[Records excerpted from a collection]
/-! ### Hinge registers (07, 09, 11, 14 to 19) -/

/-- The registers of a plot's block (R232). -/
def State.plotRegs (s : State) (p : PlotId) : List RegView :=
  let q := s.plot p
  let put (x : Plot) : State := s.setPlot p x
  [regRO s 0x00 (q.prev.toNat * 2 ^ 20 + q.season.toNat * 2 ^ 16 + q.config.toNat * 2 ^ 12 + q.state.code),
   regRO64 s 0x08 (BitVec.ofNat 64 ((if q.bay then 2 ^ 63 else 0) + q.height.toNat * 2 ^ 42 + q.width.toNat * 2 ^ 32 +
     q.ly.toNat * 2 ^ 10 + q.lx.toNat)),
   { base := 0x10, value := q.wdog.setWidth 64, rw := 0x8000FFFF,
     store := fun v => put { q with wdog := keepPeriod q.wdog v } },
   { base := 0x14, value := q.dryCfg.setWidth 64, rw := lowMask,
     store := fun v => put { q with dryCfg := keepDry q.dryCfg v } },
   { base := 0x18, value := q.events.setWidth 64, w1c := 0x1F, store := fun v => put { q with events := v.setWidth 5 } },
   regRC 0x1C q.stale fun x => put { q with stale := x },
   regRC 0x20 q.discard fun x => put { q with discard := x },
   regRO64 s 0x28 q.stallAt,
   regRC 0x30 q.fenceDrop fun x => put { q with fenceDrop := x },
   regRO s 0x34 q.faultReg.toNat]

/-- The mills that a table write is broadcast to (R337). -/
def State.enabledMills (s : State) : List MillNo := ((List.range 32).map (BitVec.ofNat 5)).filter s.millEnabled

/-- A rank table entry is broadcast to every enabled mill, or ignored (R337). -/
def State.writeRank (s : State) (x : DWord) : State :=
  let e : Word := BitVec.ofNat 32 (bits x 31 0)
  let r : Rank := BitVec.ofNat 21 (bits x 52 32)
  let s := { s with rankWr := x }
  if rankOk e then
    { s with
      ranks := s.enabledMills.foldl (fun (t : Store Word) m => Store.set 0 t (rankKey m r.toNat) e) s.ranks
      mills := s.mills.map fun (m : Nat × Mill) =>
        (m.1, ({ m.2 with rankCache := m.2.rankCache.filter fun c => c.1 != r } : Mill))
      rankBusy := true }
  else { s with badEnt := true }

/-- A route table entry is broadcast to every enabled mill, or refused where it names an unlicensed mill (R338). -/
def State.writeRoute (s : State) (x : DWord) : State :=
  let e : Word := BitVec.ofNat 32 (bits x 31 0) &&& 0xE00FFFFF
  let s := { s with routeWr := x }
  if (!e.msb || (routeMills e).all fun m => (s.mill m).licensed) then
    { s with
      routes := s.enabledMills.foldl (fun (t : Store Word) m => Store.set 0 t (routeKey m (bits x 43 32)) e) s.routes
      rankBusy := true }
  else { s with badEnt := true }

/-- CK_SSC takes a value in range (R477). -/
def State.writeSsc (s : State) (v : DWord) : State :=
  if bits v 12 8 ≤ 20 && 50 ≤ bits v 6 0 && bits v 6 0 ≤ 125 then
    ({ s with clocks := { s.clocks with ssc := (BitVec.ofNat 5 (bits v 12 8), BitVec.ofNat 7 (bits v 6 0)) } } : State).settingChanged
      0x30614 (leBytes 4 v.toNat)
  else s

/-- CK_CLKMON takes a value whose SEL is not reserved (R479). -/
def State.writeClkmon (s : State) (v : DWord) : State :=
  if 69 ≤ bits v 30 24 && bits v 30 24 ≤ 126 then s
  else
    ({ s with clocks := { s.clocks with monSel := BitVec.ofNat 7 (bits v 30 24), monDiv := BitVec.ofNat 16 (bits v 15 0) } } :
      State).settingChanged 0x30618 (leBytes 4 v.toNat)

/-- Locked-out cells. -/
def State.cellsOut (s : State) : Nat := (s.cells.filter fun (e : Nat × Cell) => e.2.lockedOut).length

/-- A bit as a number. -/
def bit (b : Bool) : Nat := if b then 1 else 0
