/-- The column's scale is POISON (R120). -/
def WTile.poison (w : WTile) (j : Nat) : Bool := scaled w.type && bits w.scales (8 * j + 7) (8 * j) == 255

/-- MLDW (R137, R138, R159, R170, R174). -/
def execMldw (c : CellId) (r : SReg) (t : ElemType) (s : State) : Out :=
  .next (s.issue c (.mldw c r t) fun s v _ _ =>
    match mldwJudge v r t with
      | .trap k x => .trap k x
      | .ready =>
        let a := v.s r
        let n := 16 * rowSize t + if scaled t then 8 else 0
        let (s, img, ue) := s.matrixRead c a.toNat n
        .done (s.modCell c fun v => { v with
          filling := some (tileOf t img ue)
          board := v.board ++ [sbEntry a.toNat n false .load] })
      | _ => .hold)

/-- SHADOW_FULL (R138, R158). -/
def execShadowFull (c : CellId) (s : State) : Out :=
  let v := s.cell c
  match v.filling with
  | some t => .next (s.setCell c ({ v with shadow := t, filling := none }.release .load))
  | none => .next s

/-- MSWAP (R139): held until the shadow tile is full and every earlier product has taken its last input
row. -/
def execMswap (c : CellId) (s : State) : Out :=
  .next (s.issue c (.mswap c) fun s v _ _ =>
    if v.swapHeld then .hold
    else .done (s.setCell c { v with working := v.shadow, shadow := v.working }))

/-! ### Shapes (R92, R134) -/

/-! ### Passes (R147, R153 to R156) -/

/-- Which input or weight a pass takes: the first plane, the second, or their exact sum. -/
inductive Sel where
  | first | second | both
  deriving DecidableEq, Repr

/-- One pass: its factors, its sign in the real tile and in the imaginary tile (true is minus), and
whether a zero lo factor contributes nothing. -/
structure Pass where
  x  : Sel
  w  : Sel
  re : Option Bool
  im : Option Bool
  xlo : Bool := false
  wlo : Bool := false
  deriving DecidableEq, Repr

/-- The passes of a mode, in order. -/
def passesOf : PassMode → List Pass
  | .real => [{ x := .first, w := .first, re := some false, im := none }]
  | .cx4 => [{ x := .first, w := .first, re := some false, im := none },
             { x := .second, w := .second, re := some true, im := none },
             { x := .first, w := .second, re := none, im := some false },
             { x := .second, w := .first, re := none, im := some false }]
  | .cx3 => [{ x := .first, w := .first, re := some false, im := some true },
             { x := .second, w := .second, re := some true, im := some true },
             { x := .both, w := .both, re := none, im := some false }]
  | .s16x3 => [{ x := .first, w := .first, re := some false, im := none },
               { x := .first, w := .second, re := some false, im := none, wlo := true },
               { x := .second, w := .first, re := some false, im := none, xlo := true }]

/-- The value of a selection, with the events of an exact sum of two (R154). -/
def selVal (s : Sel) (a b : FVal) : FVal × AFlags :=
  match s with
  | .first => (a, 0)
  | .second => (b, 0)
  | .both => sumF [a, b]

/-- One accumulator element with the events met so far; `none` before the first contribution of a
product with ACC = 0 (R146). -/
structure Accum where
  val    : Option (BitVec 40)
  events : AFlags

/-- A contribution is written first, or added with one rounding (R126, R146). -/
def Accum.add (a : Accum) (x : FVal) : Accum :=
  let (r, f) := match a.val with
    | none => roundA40 x
    | some e => addA40 e x
  ⟨some r, a.events ||| f⟩

/-- The products of one element over the positions of a slice, with their events. -/
def sliceProducts (p : Pass) (x w : Nat → FVal × FVal) : List Nat → List FVal × AFlags
  | [] => ([], 0)
  | k :: l =>
    let (xv, fx) := selVal p.x (x k).1 (x k).2
    let (wv, fw) := selVal p.w (w k).1 (w k).2
    let (rest, fr) := sliceProducts p x w l
    if (p.xlo && xv.isZero) || (p.wlo && wv.isZero) then (rest, fr)
    else
      let (m, fm) := mulF xv wv
      (m :: rest, a40Events (fx ||| fw ||| fm) ||| fr)

/-- The slice sum: exact in the forward form, rounded to A40 column by column in the transposed form
(R147); none where nothing contributes. -/
def sliceSum (tr : Bool) (ps : List FVal) : Option (FVal × AFlags) :=
  match ps with
  | [] => none
  | p :: l =>
    if tr then
      let (a, f) := roundA40 p
      let (a, f) := l.foldl (fun (a, f) q => let (b, g) := addA40 a q; (b, f ||| g)) (a, f)
      some (decodeF .a40 a.toNat, f)
    else some (let (v, f) := sumF ps; (v, a40Events f))
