-- ==== Sys2Proof/Machine/Power.lean ====
section
/-! DEFINITION. The power estimator, budgets and holds, supply alerts, heat, the coolant and thermal stops, and the
throttle log (R480 to R499). -/

namespace Sys2Proof.Machine

/-! ### Units: terms of a field in 1/32,000,000 W, module estimates in 1/32,768,000,000 W (R480, R482) -/

def fieldUnit : Nat := 32000000
def moduleUnit : Nat := 32768000000

/-- D_f: weights in 1/16 pJ times counts, over 2 µs (R480, R481). -/
def FieldPower.dynamic (p : FieldPower) (counts : List Nat) : Int :=
  ((counts.take 12).zipIdx.map fun (x : Nat × Nat) => bits (Store.get 0 p.weights x.2) 15 0 * x.1).sum

/-- S_f: STATIC in 0.01 W and TCO in mW per °C, at T_f (R480). -/
def FieldPower.static (p : FieldPower) : Int :=
  (bits p.cal 15 0 * 320000 : Nat) + (bits p.cal 31 16 : Nat) * (p.tf.toInt - 960) * 2000

/-- A number of watts as a register of 16 bits shows it. -/
def watts (x : Int) (unit : Nat) : Nat := min 0xFFFF (x / unit).toNat

/-- Whole units, rounded up. -/
def ceilDiv (a b : Nat) : Nat := (a + b - 1) / b

/-- a_prev: the activity of the last interval in 64ths (R490). -/
def FieldPower.activity (p : FieldPower) : Nat :=
  let full := bits p.cal 47 32
  if full = 0 then Config.activityNoScale p.dyn else ceilDiv (64 * p.dyn.toNat) (full * fieldUnit)

/-! ### Budgets (R483 to R485) -/

/-- The fields that take part: powered, and not dark. -/
def State.litFields (s : State) : List FieldNo :=
  ((List.range 48).map (BitVec.ofNat 6)).filter fun f => (s.hub f).powered && !(s.hub f).dark

/-- P_c in W: the hinge, the stacks that serve and the mills that are not DISABLED (R482). -/
def State.companions (s : State) : Nat :=
  let active := ((List.range 16).filter fun k => (s.stack k).state == .active).length
  let mills := ((List.range 32).filter fun i => (s.mill (BitVec.ofNat 5 i)).link != 0).length
  s.power.hingeW + active * s.power.stackW + mills * s.power.millW

/-- P: the module estimate (R482). -/
def State.moduleEstimate (s : State) : Nat :=
  let fields := (s.litFields.map fun f => (s.hub f).power.dyn + (s.hub f).power.stat).sum
  ((fields + (s.companions * fieldUnit : Nat)) * s.power.conv).toNat

/-- The budget of the coming interval, and whether the sustained limit binds (R484). -/
def Power.budgetOf (w : Power) : Int × Bool :=
  let n := w.window / 2
  let last := (w.hist.take (n - 1)).sum
  if w.sustained * 50000 * moduleUnit ≤ (w.hist.take 50000).sum then ((w.sustained * moduleUnit : Nat), true)
  else if n * w.peak * moduleUnit < last + w.peak * moduleUnit then
    ((n * w.peak * moduleUnit : Nat) - (last : Int), false)
  else ((w.peak * moduleUnit : Nat), false)

/-- Cells of a plot in a field. -/
def Plot.cellsIn (q : Plot) (f : FieldNo) : Nat :=
  let across (a b c d : Nat) : Nat := min (a + b) (c + d) - max a c
  across q.lx.toNat q.width.toNat (78 * fxOf f) 78 * across q.ly.toNat q.height.toNat (64 * fyOf f) 64

/-- D'_f: the weights of the RUNNING plots by their cells in the field (R485). -/
def State.demand (s : State) (f : FieldNo) : Nat :=
  (s.plots.map fun (e : Nat × Plot) => if e.2.state = .running then e.2.weight.toNat * e.2.cellsIn f else 0).sum

/-- H_B of a field: the dynamic power available, times CONV, divided by demand (R485, R487). -/
def holdFor (avail : Int) (conv total demand : Nat) (p : FieldPower) (hold : Nat) : Nat :=
  if p.dyn ≤ 0 then 0
  else
    let x := avail * (demand * (64 - hold) : Nat) / ((conv * total : Nat) * p.dyn)
    min 60 (64 - x).toNat

/-! ### Holds (R486 to R491) -/

/-- Bounds of a number. -/
def clampNat (x lo hi : Nat) : Nat := max lo (min x hi)

/-- The requirements of the slope and of the supply. -/
def slopeHold (act : Nat) : Nat := 63 - max act 4
def FieldPower.supplyHold (p : FieldPower) : Nat := if p.hs then 60 else 0

/-- A cycle of a frame of 64 is held: in it no cell of the field issues, and no array takes a row or a weight line
(R486). The model's commands carry no cycle, so a held cycle is one in which the sender issues none. -/
def heldCycle (hold c : Nat) : Bool := decide (c * hold / 64 < (c + 1) * hold / 64)

/-- H of the coming interval (R490). -/
def FieldPower.newHold (p : FieldPower) (hold : Nat) : Nat :=
  min 60 (max (max p.supplyHold (slopeHold p.act)) (clampNat (max p.hb p.ht) (hold - 1) (hold + 1)))

/-- The reason that an interval is charged to (R490). -/
def FieldPower.chargeOf (p : FieldPower) (hold : Nat) (sustained : Bool) : Nat :=
  if hold = 0 then 0
  else if p.hb = hold then (if sustained then 1 else 2)
  else if slopeHold p.act = hold then 3
  else if p.ht = hold then 4
  else if p.supplyHold = hold then 6
  else 3

/-- The ballast level: one below the activity, and none once that is below 4 (R491). -/
def ballastFor (act : Nat) : Nat := if act < 5 then 0 else act - 1

/-- An alert that has been clear for 10 µs no longer holds (R489). -/
def FieldPower.settleAlert (p : FieldPower) (tick : Nat) : FieldPower :=
  match p.clearAt with
  | some t => if t ≤ tick then { p with hs := false, clearAt := none } else p
  | none => p

/-- The terms of the interval that ends. -/
def Hub.estimate (h : Hub) (counts : List Nat) : Hub :=
  let p := h.power
  let dyn := p.dynamic counts
  let stat := p.static
  let p := { p with
    dyn := dyn
    stat := stat
    est := BitVec.ofNat 32 (watts (dyn + stat) fieldUnit * 2 ^ 16 + watts dyn fieldUnit)
    reason := p.charge }
  { h with power := p }

/-- The hold of the interval that begins. -/
def Hub.throttle (h : Hub) (hb : Nat) (sustained : Bool) (tick : Nat) : Hub :=
  let p := h.power.settleAlert tick
  let act := p.activity
  let p := { p with hb := hb, act := act, ballast := ballastFor act }
  let hold := p.newHold h.hold
  { h with hold := hold, power := { p with charge := p.chargeOf hold sustained } }

/-! ### The throttle log (R497, R498) -/

/-- A field whose interval was charged: its number, the reason, H, P_f in W and T_f. -/
structure Charge where
  field  : Nat
  reason : Nat
  hold   : Nat
  watts  : Nat
  temp   : Int

/-- The charges of the interval that ends. -/
def State.charges (s : State) : List Charge :=
  s.litFields.filterMap fun f =>
    let h := s.hub f
    if h.power.reason = 0 then none
    else some ⟨f.toNat, h.power.reason, h.hold, bits h.power.est 31 16, h.power.tf.toInt⟩

/-- The charge that an open episode goes on with. -/
def ThrottleRec.charge (r : ThrottleRec) (l : List Charge) : Option Charge := l.find? fun c => c.field == r.field && c.reason == r.reason

/-- An empty record. -/
def noEpisode : ThrottleRec := ⟨0, 0, 0, 0, 0, false, 0, 0⟩

def Power.rec_ (w : Power) (n : Nat) : ThrottleRec := Store.get noEpisode w.log n

/-- An open episode at a boundary: it goes on with its charge, and closes after 10 intervals without it. -/
def Power.episode (w : Power) (l : List Charge) (now n gap : Nat) : Power :=
  let r := w.rec_ n
  match r.charge l with
  | some c =>
    { w with
      log := Store.insert w.log n { r with
        dur := (now - r.start) / 100, maxH := max r.maxH c.hold, maxP := max r.maxP c.watts, maxT := max r.maxT c.temp }
      open_ := w.open_ ++ [(n, 0)] }
  | none =>
    if 10 ≤ gap + 1 then { w with log := Store.insert w.log n { r with isOpen := false } }
    else { w with open_ := w.open_ ++ [(n, gap + 1)] }

/-- A record enters the log; the oldest of 8,192 is overwritten. -/
def Power.append (w : Power) (r : ThrottleRec) : Power :=
  { w with log := (Store.insert w.log w.logNext r).filter fun (e : Nat × ThrottleRec) => w.logNext < e.1 + 8192, logNext := w.logNext + 1 }

/-- The record of a charge that no open episode has: a new one from the start of the interval. -/
def Power.opens (w : Power) (start now : Nat) (c : Charge) : Power :=
  if w.open_.any fun (e : Nat × Nat) => (w.rec_ e.1).field == c.field && (w.rec_ e.1).reason == c.reason then w
  else
    let n := w.logNext
    let w := w.append ⟨start, (now - start) / 100, c.field, c.reason, c.hold, true, c.watts, c.temp⟩
    { w with open_ := w.open_ ++ [(n, 0)] }

/-- The log at a boundary. -/
def Power.logged (w : Power) (l : List Charge) (start now : Nat) : Power :=
  let w := w.open_.foldl (fun (w : Power) (e : Nat × Nat) => w.episode l now e.1 e.2) { w with open_ := [] }
  l.foldl (fun (w : Power) c => w.opens start now c) w

/-- The open episode of a charge. -/
def Power.episodeOf (w : Power) (c : Charge) : Nat :=
  ((w.open_.find? fun (e : Nat × Nat) => (w.rec_ e.1).field == c.field && (w.rec_ e.1).reason == c.reason).map
    fun (e : Nat × Nat) => e.1).getD noRecord

/-- POWER notices at a boundary: one for each reason that no field was charged to in the 10 ms before. -/
def State.chargeNotices (s : State) (l : List Charge) (start : Nat) : State :=
  [1, 2, 3, 4, 5, 6].foldl (fun s r =>
    match l.find? fun c => c.reason == r with
    | none => s
    | some c =>
      let quiet := match Store.find? s.power.charged r with
        | some t => decide (t + 1000000 ≤ start)
        | none => true
      let s := { s with power := { s.power with charged := Store.insert s.power.charged r s.tick } }
      if quiet then s.powerNotice r (some (BitVec.ofNat 6 c.field)) (BitVec.ofInt 16 c.temp) (s.power.episodeOf c) else s) s

/-- Hub counters 16 to 21 gain 2 µs for each charge (R463, R497). -/
def State.chargeCounts (s : State) (l : List Charge) : State :=
  l.foldl (fun s c => s.count (hubCtr (BitVec.ofNat 6 c.field) (15 + c.reason)) 2) s

/-! ### The interval (R480, R490) -/

/-- The activity that counts for a GATED field: class 11, its ballast (R495; log entry 77). -/
def ballastOnly (counts : List Nat) : List Nat := List.replicate 11 0 ++ (counts.drop 11).take 1

/-- The estimates of an interval: every field that takes part, and the module. -/
def State.estimated (s : State) (acts : List Activity) : State :=
  let s := s.litFields.foldl (fun s f =>
    let counts := ((acts.find? fun a => a.field == f).map Activity.counts).getD []
    s.modHub f fun h => h.estimate (if s.gated f then ballastOnly counts else counts)) s
  let p := s.moduleEstimate
  { s with
    tally := { s.tally with energy := s.litFields.foldl (fun (m : Store Nat) f =>
      let x := (s.hub f).power
      Store.set 0 m f.toNat (Store.get 0 m f.toNat + (x.dyn + x.stat).toNat)) s.tally.energy }
    power := { s.power with
      comp := s.companions
      module_ := watts p moduleUnit
      hist := (p :: s.power.hist).take 50000 } }

/-- The budgets and holds of the coming interval. -/
def State.throttled (s : State) : State :=
  let w := s.power
  let lit := s.litFields
  let (b, sustained) := w.budgetOf
  let static := (lit.map fun f => (s.hub f).power.stat).sum
  let avail := b - (static + (s.companions * fieldUnit : Nat)) * w.conv
  let total := (lit.map s.demand).sum
  let s := { s with power := { w with budget := watts b moduleUnit } }
  lit.foldl (fun s f =>
    s.modHub f fun h => h.throttle (holdFor avail w.conv total (s.demand f) h.power h.hold) sustained s.tick) s

/-- ESTIMATOR_INTERVAL: every 200 ticks, with the activity counts of the fields (R480 to R491, R495 to R498). -/
def execEstimatorInterval (acts : List Activity) (s : State) : Out :=
  let start := s.power.lastAt
  if s.tick < start + 200 || s.dormant || s.litFields.isEmpty then .next s
  else
    let s := s.estimated acts
    let l := s.charges
    let s := { s with power := { s.power.logged l start s.tick with lastAt := s.tick } }
    let s := (s.chargeCounts l).chargeNotices l start
    .next s.throttled.refreshAlert

/-! ### Supply alerts (R489) -/

/-- The fields that an alert names: one, or all for the input. -/
def State.alertFields (s : State) (f : Option FieldNo) : List FieldNo :=
  if s.dormant then [] else s.litFields.filter fun g => f.all fun x => x == g

/-- A supply alert: H is 60 at once, and the running interval is charged to SUPPLY. -/
def Hub.alerted (h : Hub) : Hub :=
  let p := h.power
  let charge := if h.hold = 60 && p.charge != 0 then p.charge else 6
  { h with hold := 60, power := { p with alert := true, hs := true, clearAt := none, charge := charge } }

/-- The alert clears; 10 µs later H_S is 0. -/
def Hub.cleared (h : Hub) (tick : Nat) : Hub :=
  let p := h.power
  if p.alert then { h with power := { p with alert := false, clearAt := some (tick + 1000) } }
  else { h with power := p.settleAlert tick }

/-- SUPPLY_ALERT of a field, or of every field where the 54 V input falls below 48 V. -/
def execSupplyAlert (f : Option FieldNo) (s : State) : Out := .next ((s.alertFields f).foldl (fun s g => s.modHub g Hub.alerted) s)

/-- SUPPLY_ALERT_CLEAR: the supply has recovered, and again once 10 µs have passed. -/
def execSupplyAlertClear (f : Option FieldNo) (s : State) : Out :=
  .next ((s.alertFields f).foldl (fun s g => s.modHub g fun h => h.cleared s.tick) s)

/-! ### Stops (R492, R493) -/

/-- The hottest field: T_f and the field, the lowest on a tie. -/
def State.hottest (s : State) : Int × Nat :=
  (List.range 48).foldl (fun (x : Int × Nat) f =>
    let t := (s.hub (BitVec.ofNat 6 f)).power.tf.toInt
    if x.1 < t then (t, f) else x) ((s.hub 0).power.tf.toInt, 0)

/-- A field loses its supply in a stop: no ledger entry, and no dark field. -/
def State.fieldStops (s : State) (f : FieldNo) : State :=
  let h := s.hub f
  (s.fieldLost f).setHub f { dark := h.dark, power := { cal := h.power.cal, trip := h.power.trip, weights := h.power.weights } }

/-- The mills go DOWN; those that nothing else disables are not DISABLED. -/
def State.millsOff (s : State) : State :=
  (List.range 32).foldl (fun s i =>
    let m : MillNo := BitVec.ofNat 5 i
    if s.millEnabled m then s.modMill m fun v => { v with link := 1 } else s) s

• [How to complete this task]:
Your task is to repeat the records exactly. Begin at their first line and stop after the line containing "[regRO s 0x00".

• [Answer to this problem]:
/-! ### Hinge registers (07, 09, 11, 14 to 19) -/

/-- The registers of a plot's block (R232). -/
def State.plotRegs (s : State) (p : PlotId) : List RegView :=
  let q := s.plot p
  let put (x : Plot) : State := s.setPlot p x
  [regRO s 0x00 (q.prev.toNat * 2 ^ 20 + q.season.toNat * 2 ^ 16 + q.config.toNat * 2 ^ 12 + q.state.code),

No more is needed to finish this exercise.